◆ Activity
Word for word, set down every line of the entries below from the line with "def oneElem (c" to the line with "tidyNext s x (Tidy.word 0x15 0x05", including both, and no other line.

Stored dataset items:
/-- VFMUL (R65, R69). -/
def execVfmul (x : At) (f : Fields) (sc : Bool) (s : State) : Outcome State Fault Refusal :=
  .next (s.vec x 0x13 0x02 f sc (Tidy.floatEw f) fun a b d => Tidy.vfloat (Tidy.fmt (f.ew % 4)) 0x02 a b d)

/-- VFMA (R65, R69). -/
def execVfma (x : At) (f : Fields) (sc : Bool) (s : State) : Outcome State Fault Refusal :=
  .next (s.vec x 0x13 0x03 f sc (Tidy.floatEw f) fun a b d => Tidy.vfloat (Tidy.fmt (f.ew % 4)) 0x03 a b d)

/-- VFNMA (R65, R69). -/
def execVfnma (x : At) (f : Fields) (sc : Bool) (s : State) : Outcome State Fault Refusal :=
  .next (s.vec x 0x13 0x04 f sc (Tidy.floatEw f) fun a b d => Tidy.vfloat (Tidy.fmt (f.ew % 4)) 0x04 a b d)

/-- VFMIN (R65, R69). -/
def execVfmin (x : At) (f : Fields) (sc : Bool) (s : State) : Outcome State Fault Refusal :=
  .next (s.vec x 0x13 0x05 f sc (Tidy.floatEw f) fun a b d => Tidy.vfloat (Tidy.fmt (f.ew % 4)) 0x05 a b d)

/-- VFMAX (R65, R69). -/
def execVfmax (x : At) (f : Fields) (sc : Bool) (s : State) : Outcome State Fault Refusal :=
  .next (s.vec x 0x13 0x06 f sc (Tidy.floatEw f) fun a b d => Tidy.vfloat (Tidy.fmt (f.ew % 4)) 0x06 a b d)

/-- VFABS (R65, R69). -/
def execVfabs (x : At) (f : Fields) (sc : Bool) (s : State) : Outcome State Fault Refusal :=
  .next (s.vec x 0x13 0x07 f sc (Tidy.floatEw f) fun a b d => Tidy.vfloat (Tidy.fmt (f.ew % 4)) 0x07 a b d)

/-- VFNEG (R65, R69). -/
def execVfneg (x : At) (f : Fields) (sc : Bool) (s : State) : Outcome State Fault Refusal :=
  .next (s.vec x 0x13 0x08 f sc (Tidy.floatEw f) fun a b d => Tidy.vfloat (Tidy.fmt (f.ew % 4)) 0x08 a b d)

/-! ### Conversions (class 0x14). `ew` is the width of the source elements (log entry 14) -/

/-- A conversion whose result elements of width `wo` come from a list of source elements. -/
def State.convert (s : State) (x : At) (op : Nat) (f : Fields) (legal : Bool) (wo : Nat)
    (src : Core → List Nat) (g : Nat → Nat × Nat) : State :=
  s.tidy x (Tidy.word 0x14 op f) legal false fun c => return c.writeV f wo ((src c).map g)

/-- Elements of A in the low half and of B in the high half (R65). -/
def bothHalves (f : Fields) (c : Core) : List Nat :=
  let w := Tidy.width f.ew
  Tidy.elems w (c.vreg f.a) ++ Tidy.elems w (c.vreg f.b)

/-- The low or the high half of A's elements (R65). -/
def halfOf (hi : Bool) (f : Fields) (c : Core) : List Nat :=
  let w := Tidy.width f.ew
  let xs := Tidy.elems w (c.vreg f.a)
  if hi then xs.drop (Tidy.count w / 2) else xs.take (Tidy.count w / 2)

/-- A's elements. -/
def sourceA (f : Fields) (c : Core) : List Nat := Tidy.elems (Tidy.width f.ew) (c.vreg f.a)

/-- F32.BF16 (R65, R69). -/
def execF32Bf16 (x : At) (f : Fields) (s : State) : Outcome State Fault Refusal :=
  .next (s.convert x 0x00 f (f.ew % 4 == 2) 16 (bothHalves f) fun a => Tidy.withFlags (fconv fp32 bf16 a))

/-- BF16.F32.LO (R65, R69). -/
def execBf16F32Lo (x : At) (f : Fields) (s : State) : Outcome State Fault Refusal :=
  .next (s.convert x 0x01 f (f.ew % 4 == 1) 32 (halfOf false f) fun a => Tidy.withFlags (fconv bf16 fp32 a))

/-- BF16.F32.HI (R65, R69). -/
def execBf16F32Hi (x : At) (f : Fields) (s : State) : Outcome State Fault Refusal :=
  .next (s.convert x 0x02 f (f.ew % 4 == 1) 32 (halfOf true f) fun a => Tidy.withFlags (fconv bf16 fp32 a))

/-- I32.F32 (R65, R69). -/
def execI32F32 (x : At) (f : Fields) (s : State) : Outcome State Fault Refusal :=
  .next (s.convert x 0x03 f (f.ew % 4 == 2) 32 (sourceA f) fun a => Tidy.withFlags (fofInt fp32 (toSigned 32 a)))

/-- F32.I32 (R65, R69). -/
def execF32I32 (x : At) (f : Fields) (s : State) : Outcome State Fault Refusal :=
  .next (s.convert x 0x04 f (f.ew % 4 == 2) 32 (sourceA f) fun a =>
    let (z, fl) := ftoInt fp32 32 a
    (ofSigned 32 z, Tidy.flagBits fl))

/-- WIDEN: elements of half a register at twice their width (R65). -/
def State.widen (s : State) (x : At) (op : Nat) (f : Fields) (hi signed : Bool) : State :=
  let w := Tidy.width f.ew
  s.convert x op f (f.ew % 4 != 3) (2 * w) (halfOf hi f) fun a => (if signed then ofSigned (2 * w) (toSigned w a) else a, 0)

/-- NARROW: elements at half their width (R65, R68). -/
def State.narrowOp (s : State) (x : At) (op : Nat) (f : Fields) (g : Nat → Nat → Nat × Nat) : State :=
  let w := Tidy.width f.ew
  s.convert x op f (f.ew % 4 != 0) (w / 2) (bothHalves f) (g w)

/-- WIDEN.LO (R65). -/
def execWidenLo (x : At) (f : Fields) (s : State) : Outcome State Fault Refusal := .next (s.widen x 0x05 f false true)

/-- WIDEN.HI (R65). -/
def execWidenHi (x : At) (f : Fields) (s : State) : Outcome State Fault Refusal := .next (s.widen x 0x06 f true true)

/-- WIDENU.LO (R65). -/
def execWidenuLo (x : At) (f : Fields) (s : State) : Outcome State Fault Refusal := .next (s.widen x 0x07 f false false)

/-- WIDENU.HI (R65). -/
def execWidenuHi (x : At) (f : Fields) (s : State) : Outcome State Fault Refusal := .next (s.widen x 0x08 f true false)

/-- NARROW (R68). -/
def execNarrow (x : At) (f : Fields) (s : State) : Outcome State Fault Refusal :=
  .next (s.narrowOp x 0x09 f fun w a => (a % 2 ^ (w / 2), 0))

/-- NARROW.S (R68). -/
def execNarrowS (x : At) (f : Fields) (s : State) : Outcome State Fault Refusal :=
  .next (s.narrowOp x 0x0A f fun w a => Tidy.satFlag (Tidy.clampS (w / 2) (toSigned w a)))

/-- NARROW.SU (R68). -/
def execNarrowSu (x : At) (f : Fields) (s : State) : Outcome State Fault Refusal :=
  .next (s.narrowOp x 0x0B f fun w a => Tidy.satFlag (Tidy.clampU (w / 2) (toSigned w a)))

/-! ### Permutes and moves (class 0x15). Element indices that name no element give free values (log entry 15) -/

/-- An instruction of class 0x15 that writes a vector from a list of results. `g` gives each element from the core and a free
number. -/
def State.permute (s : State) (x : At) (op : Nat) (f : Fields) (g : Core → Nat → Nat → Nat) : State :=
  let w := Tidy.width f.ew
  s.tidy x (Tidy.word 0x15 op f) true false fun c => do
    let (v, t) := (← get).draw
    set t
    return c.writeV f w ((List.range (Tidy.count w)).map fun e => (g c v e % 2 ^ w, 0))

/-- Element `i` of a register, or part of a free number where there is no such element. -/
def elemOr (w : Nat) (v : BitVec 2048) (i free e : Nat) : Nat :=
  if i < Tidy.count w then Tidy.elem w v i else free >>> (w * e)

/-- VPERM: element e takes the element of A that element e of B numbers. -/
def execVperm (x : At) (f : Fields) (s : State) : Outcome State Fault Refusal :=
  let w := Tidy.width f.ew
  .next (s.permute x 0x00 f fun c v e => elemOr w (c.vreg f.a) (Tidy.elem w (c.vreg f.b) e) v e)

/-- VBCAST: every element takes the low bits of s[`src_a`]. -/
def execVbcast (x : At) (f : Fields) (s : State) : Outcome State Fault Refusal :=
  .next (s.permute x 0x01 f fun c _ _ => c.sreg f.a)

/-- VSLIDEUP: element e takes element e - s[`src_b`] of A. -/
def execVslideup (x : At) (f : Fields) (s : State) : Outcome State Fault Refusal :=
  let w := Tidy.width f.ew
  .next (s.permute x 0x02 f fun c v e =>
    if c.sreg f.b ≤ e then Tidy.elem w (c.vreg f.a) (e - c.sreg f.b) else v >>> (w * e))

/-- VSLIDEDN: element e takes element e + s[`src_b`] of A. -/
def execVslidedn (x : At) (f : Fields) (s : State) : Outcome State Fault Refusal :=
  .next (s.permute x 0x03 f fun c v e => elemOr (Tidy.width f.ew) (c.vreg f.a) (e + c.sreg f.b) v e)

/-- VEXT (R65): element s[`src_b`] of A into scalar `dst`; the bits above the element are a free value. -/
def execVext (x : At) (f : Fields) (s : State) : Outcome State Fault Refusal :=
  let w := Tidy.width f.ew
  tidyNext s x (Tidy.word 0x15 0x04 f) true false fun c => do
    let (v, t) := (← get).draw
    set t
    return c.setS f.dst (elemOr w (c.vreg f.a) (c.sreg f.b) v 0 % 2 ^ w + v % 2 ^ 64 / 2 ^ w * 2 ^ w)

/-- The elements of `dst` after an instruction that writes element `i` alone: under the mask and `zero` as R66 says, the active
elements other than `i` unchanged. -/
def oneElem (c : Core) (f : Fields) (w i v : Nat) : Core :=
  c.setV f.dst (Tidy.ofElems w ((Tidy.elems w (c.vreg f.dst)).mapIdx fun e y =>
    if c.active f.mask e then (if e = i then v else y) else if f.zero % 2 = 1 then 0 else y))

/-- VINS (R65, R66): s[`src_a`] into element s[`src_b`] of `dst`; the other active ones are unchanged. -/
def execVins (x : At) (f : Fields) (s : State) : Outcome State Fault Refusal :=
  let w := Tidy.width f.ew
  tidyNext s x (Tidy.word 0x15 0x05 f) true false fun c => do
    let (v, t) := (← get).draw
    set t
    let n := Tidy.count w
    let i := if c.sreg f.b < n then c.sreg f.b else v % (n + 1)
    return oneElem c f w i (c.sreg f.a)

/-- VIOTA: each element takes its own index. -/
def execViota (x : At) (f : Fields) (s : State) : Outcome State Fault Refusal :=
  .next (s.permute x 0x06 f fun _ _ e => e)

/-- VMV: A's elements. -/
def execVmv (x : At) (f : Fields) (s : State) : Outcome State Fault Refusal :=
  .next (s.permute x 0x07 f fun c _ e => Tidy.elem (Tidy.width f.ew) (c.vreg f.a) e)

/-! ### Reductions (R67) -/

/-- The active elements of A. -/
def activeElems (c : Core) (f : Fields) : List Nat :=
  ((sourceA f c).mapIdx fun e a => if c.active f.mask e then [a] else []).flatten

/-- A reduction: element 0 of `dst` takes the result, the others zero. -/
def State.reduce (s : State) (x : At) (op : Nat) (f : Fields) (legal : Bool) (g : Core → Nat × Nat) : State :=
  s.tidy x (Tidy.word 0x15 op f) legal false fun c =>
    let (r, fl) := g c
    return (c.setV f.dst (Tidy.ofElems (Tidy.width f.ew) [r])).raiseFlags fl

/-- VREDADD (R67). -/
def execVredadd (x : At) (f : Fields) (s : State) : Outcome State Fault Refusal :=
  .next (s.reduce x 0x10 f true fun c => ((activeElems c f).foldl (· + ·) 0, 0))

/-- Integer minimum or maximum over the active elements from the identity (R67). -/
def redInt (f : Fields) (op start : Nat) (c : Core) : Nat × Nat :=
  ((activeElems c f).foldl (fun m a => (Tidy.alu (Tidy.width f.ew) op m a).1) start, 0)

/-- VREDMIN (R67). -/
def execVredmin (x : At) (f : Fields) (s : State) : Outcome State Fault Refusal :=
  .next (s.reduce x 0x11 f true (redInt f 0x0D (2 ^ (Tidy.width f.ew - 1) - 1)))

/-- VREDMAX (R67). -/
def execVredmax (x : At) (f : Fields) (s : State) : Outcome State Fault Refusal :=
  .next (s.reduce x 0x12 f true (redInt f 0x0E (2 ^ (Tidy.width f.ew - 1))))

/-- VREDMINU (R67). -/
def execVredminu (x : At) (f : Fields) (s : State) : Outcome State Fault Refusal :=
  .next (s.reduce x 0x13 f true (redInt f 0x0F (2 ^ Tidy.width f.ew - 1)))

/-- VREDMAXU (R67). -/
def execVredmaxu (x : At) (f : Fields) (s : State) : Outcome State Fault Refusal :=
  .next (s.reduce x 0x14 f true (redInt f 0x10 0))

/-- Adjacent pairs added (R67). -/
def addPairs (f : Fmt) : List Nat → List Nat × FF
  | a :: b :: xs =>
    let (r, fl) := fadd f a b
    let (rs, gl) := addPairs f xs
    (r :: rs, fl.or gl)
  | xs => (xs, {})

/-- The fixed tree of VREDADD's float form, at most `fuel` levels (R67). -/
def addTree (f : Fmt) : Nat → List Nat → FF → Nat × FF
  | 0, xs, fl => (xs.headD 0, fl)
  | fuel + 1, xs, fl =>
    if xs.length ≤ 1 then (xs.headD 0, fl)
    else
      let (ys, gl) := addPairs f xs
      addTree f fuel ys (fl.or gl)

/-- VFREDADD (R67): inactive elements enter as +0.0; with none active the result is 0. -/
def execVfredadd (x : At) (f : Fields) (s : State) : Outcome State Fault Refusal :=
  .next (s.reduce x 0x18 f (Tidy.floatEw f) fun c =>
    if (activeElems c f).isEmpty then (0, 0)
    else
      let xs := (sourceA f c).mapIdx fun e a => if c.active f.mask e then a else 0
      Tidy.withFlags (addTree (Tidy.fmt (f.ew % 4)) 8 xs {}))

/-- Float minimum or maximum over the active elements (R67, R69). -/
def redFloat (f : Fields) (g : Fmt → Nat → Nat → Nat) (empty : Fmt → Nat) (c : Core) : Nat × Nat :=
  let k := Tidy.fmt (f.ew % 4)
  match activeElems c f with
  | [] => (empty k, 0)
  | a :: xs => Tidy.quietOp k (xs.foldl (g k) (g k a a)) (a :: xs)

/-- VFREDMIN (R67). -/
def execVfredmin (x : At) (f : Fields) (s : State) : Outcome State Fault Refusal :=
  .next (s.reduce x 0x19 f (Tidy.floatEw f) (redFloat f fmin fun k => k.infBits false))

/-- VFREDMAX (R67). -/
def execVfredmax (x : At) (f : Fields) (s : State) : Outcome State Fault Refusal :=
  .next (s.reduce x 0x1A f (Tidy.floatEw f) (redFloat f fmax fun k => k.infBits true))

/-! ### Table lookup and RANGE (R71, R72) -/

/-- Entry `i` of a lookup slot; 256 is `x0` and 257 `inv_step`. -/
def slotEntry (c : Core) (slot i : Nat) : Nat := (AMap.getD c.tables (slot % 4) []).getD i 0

◆ Your response
def oneElem (c : Core) (f : Fields) (w i v : Nat) : Core :=
  c.setV f.dst (Tidy.ofElems w ((Tidy.elems w (c.vreg f.dst)).mapIdx fun e y =>
    if c.active f.mask e then (if e = i then v else y) else if f.zero % 2 = 1 then 0 else y))

/-- VINS (R65, R66): s[`src_a`] into element s[`src_b`] of `dst`; the other active ones are unchanged. -/
def execVins (x : At) (f : Fields) (s : State) : Outcome State Fault Refusal :=
  let w := Tidy.width f.ew
  tidyNext s x (Tidy.word 0x15 0x05 f) true false fun c => do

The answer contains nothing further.